Your task is to count the lines of the records that contain "Type". Answer with the number and nothing else.

(Supplied records Opens)

-- ==== Sys2Proof/Syntax.lean ====
section
/-! DEFINITION. The instructions and device events of spec/opcode_table.json: one constructor per row. Fields are those of the encoding, high to low; an event names its agent and message. -/

namespace Sys2Proof
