/-- One level of the pairwise tree of R64. -/
def treeLevel {α : Type} (op : α → α → α) : List (Option α) → List (Option α)
  | some a :: some b :: t => some (op a b) :: treeLevel op t
  | none :: b :: t => b :: treeLevel op t
  | a :: none :: t => a :: treeLevel op t
  | l => l
/-- `tree_reduce` of R64 over a power of two of lanes; `none` is an inactive lane. `fuel` is the level count. -/
def treeReduce {α : Type} (op : α → α → α) : Nat → List (Option α) → Option α
  | _, [] => none
  | 0, a :: _ => a
  | n + 1, l => treeReduce op n (treeLevel op l)
/-- A scan in lane order (R65). `e` is the empty-scan value. -/
def scanLanes {α : Type} (op : α → α → α) (e : α) : Option α → List (α × Bool) → List α
  | _, [] => []
  | p, (x, act) :: t =>
    let p' := if act then some (match p with
      | none => x
      | some q => op q x) else p
    p'.getD e :: scanLanes op e p' t

/-- `xacc_add` of R67 on a 64-byte cell; reserved bits are written zero. -/
def xaccAdd (cell : BitVec 512) (x : Fp) : BitVec 512 × Flags :=
  let c : BitVec 512 := cell &&& BitVec.ofNat 512 (2 ^ 499 - 1)
  match x with
  | .nan _ s => (c ||| BitVec.ofNat 512 (2 ^ 498), if s then Flags.NV else 0)
  | .inf false => (c ||| BitVec.ofNat 512 (2 ^ 496), 0)
  | .inf true => (c ||| BitVec.ofNat 512 (2 ^ 497), 0)
  | .fin n m e =>
    let v : Int := signedAt n m e (-303)
    let sum := BitVec.ofNat 496 c.toNat + BitVec.ofInt 496 v
    (BitVec.ofNat 512 (c.toNat / 2 ^ 496 * 2 ^ 496 + sum.toNat), 0)
/-- `xacc_read` of R68: an f32 pattern and flags. -/
def xaccRead (cell : BitVec 512) : Nat × Flags :=
  let n := cell.toNat
  let nan := n / 2 ^ 498 % 2
  let ninf := n / 2 ^ 497 % 2
  let pinf := n / 2 ^ 496 % 2
  if nan = 1 then (0x7FC00000, 0)
  else if pinf = 1 ∧ ninf = 1 then (0x7FC00000, Flags.NV)
  else if pinf = 1 then (0x7F800000, 0)
  else if ninf = 1 then (0xFF800000, 0)
  else
    let v := (BitVec.ofNat 496 n).toInt
    if v = 0 then (0, 0) else roundFin (fmtOf 15) 0 (decide (v < 0)) v.natAbs (-303) false

end Sys2Proof.Machine
end

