/-- A load in flight whose bytes return later, lane by lane (R82, R129, R130). `form`: 0 zero-extend, 1 sign-extend,
2 replicate over the register, 3 lanes of `size` bytes into the register's old bits, 4 lanes from bit 0 with zeros
above. -/
structure Load where
  dest : Dest
  /-- lanes still to return: lane, and its stored address, or the message of a `.c` load -/
  pend : List (Nat × Nat)
  size : Nat
  form : Nat
  cove : Bool
  /-- what the arrival of a `.c` load read, by lane -/
  data : FMap (List Byte) := []
  /-- lanes that have returned -/
  back : FMap (List Byte) := []
  deriving DecidableEq, Repr

/-- A service item or a pending item's starting data (Tables 9.3 and 9.5). -/
structure Start where
  handler : Nat
  ctx : Nat
  prio : Nat
  limit : Nat
  id : BitVec 32
  args : Vector Word 4 := Vector.replicate 4 0
  g5 : Word := 0
  tsinh : BitVec 48 := 0
  join : Word := 0
  deriving DecidableEq, Repr

/-- The state that `MIGRATE` carries (R78, R194). -/
structure Carried where
  g : Vector Word 32
  m : Vector Word 8
  ev : Vector (BitVec 128) 4
  pc : Word
  fctl : BitVec 4
  fflags : BitVec 5
  gctl : BitVec 4
  gstat : Word
  unord : Bool
  emitto : BitVec 32
  hintdrop : BitVec 32
  barto : BitVec 32
  left : Nat
  limit : Nat
  origin : Origin
  gd : BitVec 5
  scope : Nat
  deriving DecidableEq, Repr

/-- What kind of pending item it is (R165). -/
inductive ItemKind where
  /-- the record at ring counter `pos` of queue `q` -/
  | record (q pos n : Nat)
  | deque
  | migration (c : Carried)
  | launch
  deriving DecidableEq, Repr

/-- A pending item of a core, with the order in which it became pending. -/
structure Item where
  num : Nat
  kind : ItemKind
  start : Start
  served : Bool := false        -- its FOOTPRINT has been served (R185)
  asked : Bool := false         -- its absent pages have been requested
  pins : List Nat := []         -- pages pinned for it
  forSlot : Option Nat := none  -- the slot whose probe stole it (R188)
  deriving DecidableEq, Repr

/-- An atomic or deposit on its way to its owner (R151 to R155). -/
structure Atomic where
  op : Nat
  width : Nat
  ctx : Nat
  la : Nat                      -- local address, or stored address for `.g`
  glob : Bool
  operand : Word
  compare : Word
  vec : Vec
  /-- a `.l` form, whose bytes the sender's later `.l` accesses may name (R136) -/
  near : Bool := false
  core : Nat
  slot : Nat
  task : BitVec 32
  posted : Bool
  deriving DecidableEq, Repr

/-- Who a record's acceptance answers to (R207). -/
inductive Sender where
  | slot (core slot : Nat) (task : BitVec 32)
  | stream (n : Nat)
  | mxe (cove job : Nat)
  | tile (cove tile : Nat)
  | ebb (cove job : Nat)
  | system
  deriving DecidableEq, Repr

/-- Where a record goes (R226). -/
inductive Target where
  | queue (core q : Nat)
  | stream (cove n : Nat)
  | device (d : Nat) (word : BitVec 16)
  deriving DecidableEq, Repr

/-- What a reply answers. -/
inductive ReplyKind where
  | atomic | emit | sys | spawnr | amsg | woken
  deriving DecidableEq, Repr

/-- What a message carries. Each is one row of the event table's arrivals. -/
inductive Body where
  | coveStore (ctx core slot la n : Nat) (data : Vec)
  | coveScatter (ctx core : Nat) (bytes : List (Nat × Byte))
  | coveLoad (ctx core slot la n : Nat)
  | atomic (a : Atomic)
  | reply (k : ReplyKind) (core slot : Nat) (task : BitVec 32) (ask : Nat) (value : Word)
  | sys (service ctx core slot : Nat) (task : BitVec 32) (value : Word)
  | stealProbe (thief slot victim : Nat)
  | stealReply (thief slot : Nat) (e : Option Item)
  | spawnr (st : Start) (core slot : Nat) (task : BitVec 32)
  | unspawn (core slot : Nat) (task : BitVec 32) (ask ctx : Nat) (join : Word)
  | amsg (st : Start) (core slot : Nat) (task : BitVec 32) (waits : Bool)
  | migrate (st : Start) (c : Carried)
  | jdone (ctx la core slot : Nat) (task : BitVec 32)
  | record (rec : Rec) (ctx : Nat) (target : Target) (sender : Sender) (ovf : Bool)
  | tidemark (target : Target) (ctx : Nat) (src : BitVec 16) (value : BitVec 48)
  | mxq (d : List Word) (ctx : Nat) (stamp : BitVec 48) (late : Bool) (prio : Nat) (task : BitVec 32)
      (core slot : Nat)
  | mxcan (id : BitVec 32) (ctx core slot : Nat) (task : BitVec 32)
  | sample (cove job op core bank : Nat)
  | waitq (ctx la core slot : Nat) (task : BitVec 32) (value : Word)
  | wake (ctx la core slot : Nat) (task : BitVec 32) (count : Word)
  | flush (cove n core slot ctx : Nat) (task : BitVec 32)
  | rhoash (rec : Rec) (d : Nat) (word : BitVec 16) (link : Nat)
  | trapOp (op : Nat) (target : Word) (arg : Word) (data : Word) (ctx core slot : Nat) (task : BitVec 32)
  | error (src core ctx : Nat)
  deriving DecidableEq, Repr
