-- ==== Sys2Proof/Machine/Ops.lean ====
section
/-! DEFINITION. The named operations over registers, memory, translation, local pages, messages and traps. -/

namespace Sys2Proof.Machine

/-! ### Parts of the state -/

def State.core (s : State) (c : Nat) : Core := s.cores.getD c {}
def State.setCore (s : State) (c : Nat) (k : Core) : State := { s with cores := s.cores.set c k }
def State.modCore (s : State) (c : Nat) (f : Core → Core) : State := s.setCore c (f (s.core c))
def State.cove (s : State) (n : Nat) : Cove := s.coves.getD n {}
def State.setCove (s : State) (n : Nat) (k : Cove) : State := { s with coves := s.coves.set n k }
def State.modCove (s : State) (n : Nat) (f : Cove → Cove) : State := s.setCove n (f (s.cove n))
def State.ctx (s : State) (c : Nat) : Ctx := s.ctxs.getD c {}
def State.setCtx (s : State) (c : Nat) (x : Ctx) : State := { s with ctxs := s.ctxs.set c x }
def State.modCtx (s : State) (c : Nat) (f : Ctx → Ctx) : State := s.setCtx c (f (s.ctx c))
def Core.slot (k : Core) (j : Nat) : Slot := (k.slots[j]?).getD {}
def Core.setSlot (k : Core) (j : Nat) (x : Slot) : Core := { k with slots := k.slots.setIfInBounds j x }
def State.slot (s : State) (c j : Nat) : Slot := (s.core c).slot j
def State.setSlot (s : State) (c j : Nat) (x : Slot) : State := s.modCore c (fun k => k.setSlot j x)
def State.modSlot (s : State) (c j : Nat) (f : Slot → Slot) : State := s.setSlot c j (f (s.slot c j))
/-- The issuing core's index. -/
def State.myCore (s : State) : Nat := s.cur.core.val
/-- The issuing slot's number. -/
def State.mySlot (s : State) : Nat := s.cur.slot.val
/-- The issuing slot. -/
def State.me (s : State) : Slot := (s.core s.cur.core.val).slots[s.cur.slot.val]
/-- The state with the issuing slot replaced. -/
def State.setMe (s : State) (x : Slot) : State :=
  s.setCore s.cur.core.val
    { s.core s.cur.core.val with slots := (s.core s.cur.core.val).slots.set s.cur.slot.val x }
def State.modMe (s : State) (f : Slot → Slot) : State := s.setMe (f s.me)
/-- A meter charges a context (R169). -/
def State.meter (s : State) (x nJ : Nat) : State :=
  { s with free := s.free + 1 }.modCtx x (fun k => if k.state = CtxState.free then k else { k with spent := k.spent + nJ })
/-- The issuing task's context. -/
def State.myCtx (s : State) : Ctx := s.ctx s.me.ctx.toNat

/-! ### Geometry of the device (R8, R9, R17, R306) -/

/-- The cove that holds core `c` (R8). -/
def coveOf (c : Nat) : Nat := 32 * (c / 256) + 8 * (c / 16 % 16 / 4) + c % 16 / 2
/-- Cove position of core `c` (R306). -/
def posOf (c : Nat) : Nat := c % 2 + 2 * (c / 16 % 4)
/-- The core at position `q` of the cove of core `c`. -/
def coreAt (cove q : Nat) : Nat :=
  256 * (cove / 32) + 16 * (4 * (cove % 32 / 8) + q / 2) + 2 * (cove % 8) + q % 2
/-- The firmware cores of the configuration table (R9, R396). -/
def State.isFw (s : State) (c : Nat) : Bool :=
  let w := s.conf.toNat
  c / 256 == w / 2 ^ 8 % 2 && c % 16 == w % 16 && decide (w / 2 ^ 16 % 16 ≤ c / 16 % 16) &&
    decide (c / 16 % 16 < w / 2 ^ 16 % 16 + w / 2 ^ 20 % 32)
/-- Whether a core stands behind the mesh firewall registers (R9). -/
def State.walled (s : State) (c : Nat) : Bool := s.isFw c || s.firewall.getLsbD c
/-- Whether core `c` is given to context `x` (Table 8.1). -/
def Ctx.has (x : Ctx) (c : Nat) : Bool := decide (c < 512) && x.cores.getLsbD c
/-- The other core's index of a pair (R306). -/
def twinOf (c : Nat) : Nat := if c % 2 = 0 then c + 1 else c - 1
/-- The primary of the pair that holds `c`. -/
def primaryOf (c : Nat) : Nat := c - c % 2

/-! ### Registers (R32, R69) -/

/-- g register; g0 reads zero. -/
def Slot.rg (t : Slot) (r : BitVec 5) : Word := if r = 0 then 0 else t.g[r.toNat]'(r.isLt)
/-- v register. -/
def Slot.rv (t : Slot) (r : BitVec 5) : Vec := t.v[r.toNat]'(r.isLt)
/-- Mask register by its low three bits; m0 reads all ones. -/
def Slot.rm' (t : Slot) (r : Nat) : Word := if r % 8 = 0 then BitVec.allOnes 64 else (t.m[r % 8]?).getD 0
/-- A write to g0 is discarded. -/
def Slot.wg (t : Slot) (r : BitVec 5) (x : Word) : Slot :=
  if r = 0 then t else { t with g := t.g.set r.toNat x (r.isLt) }
def Slot.wv (t : Slot) (r : BitVec 5) (x : Vec) : Slot := { t with v := t.v.set r.toNat x (r.isLt) }
/-- A write to m0 is discarded. -/
def Slot.wm (t : Slot) (r : Nat) (x : Word) : Slot :=
  if r % 8 = 0 then t else { t with m := t.m.setIfInBounds (r % 8) x }
def State.rg (s : State) (r : BitVec 5) : Word := s.me.rg r
def State.rv (s : State) (r : BitVec 5) : Vec := s.me.rv r
def State.rmask (s : State) (r : Nat) : Word := s.me.rm' r
def State.wg (s : State) (r : BitVec 5) (x : Word) : State := s.modMe (fun t => t.wg r x)
def State.wv (s : State) (r : BitVec 5) (x : Vec) : State := s.modMe (fun t => t.wv r x)
def State.wmask (s : State) (r : Nat) (x : Word) : State := s.modMe (fun t => t.wm r x)
/-- Flags are OR-ed into `FFLAGS` (R61). -/
def State.orFlags (s : State) (f : Flags) : State := s.modMe (fun t => { t with fflags := t.fflags ||| f })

(Supplied records Closes)

→ Response
3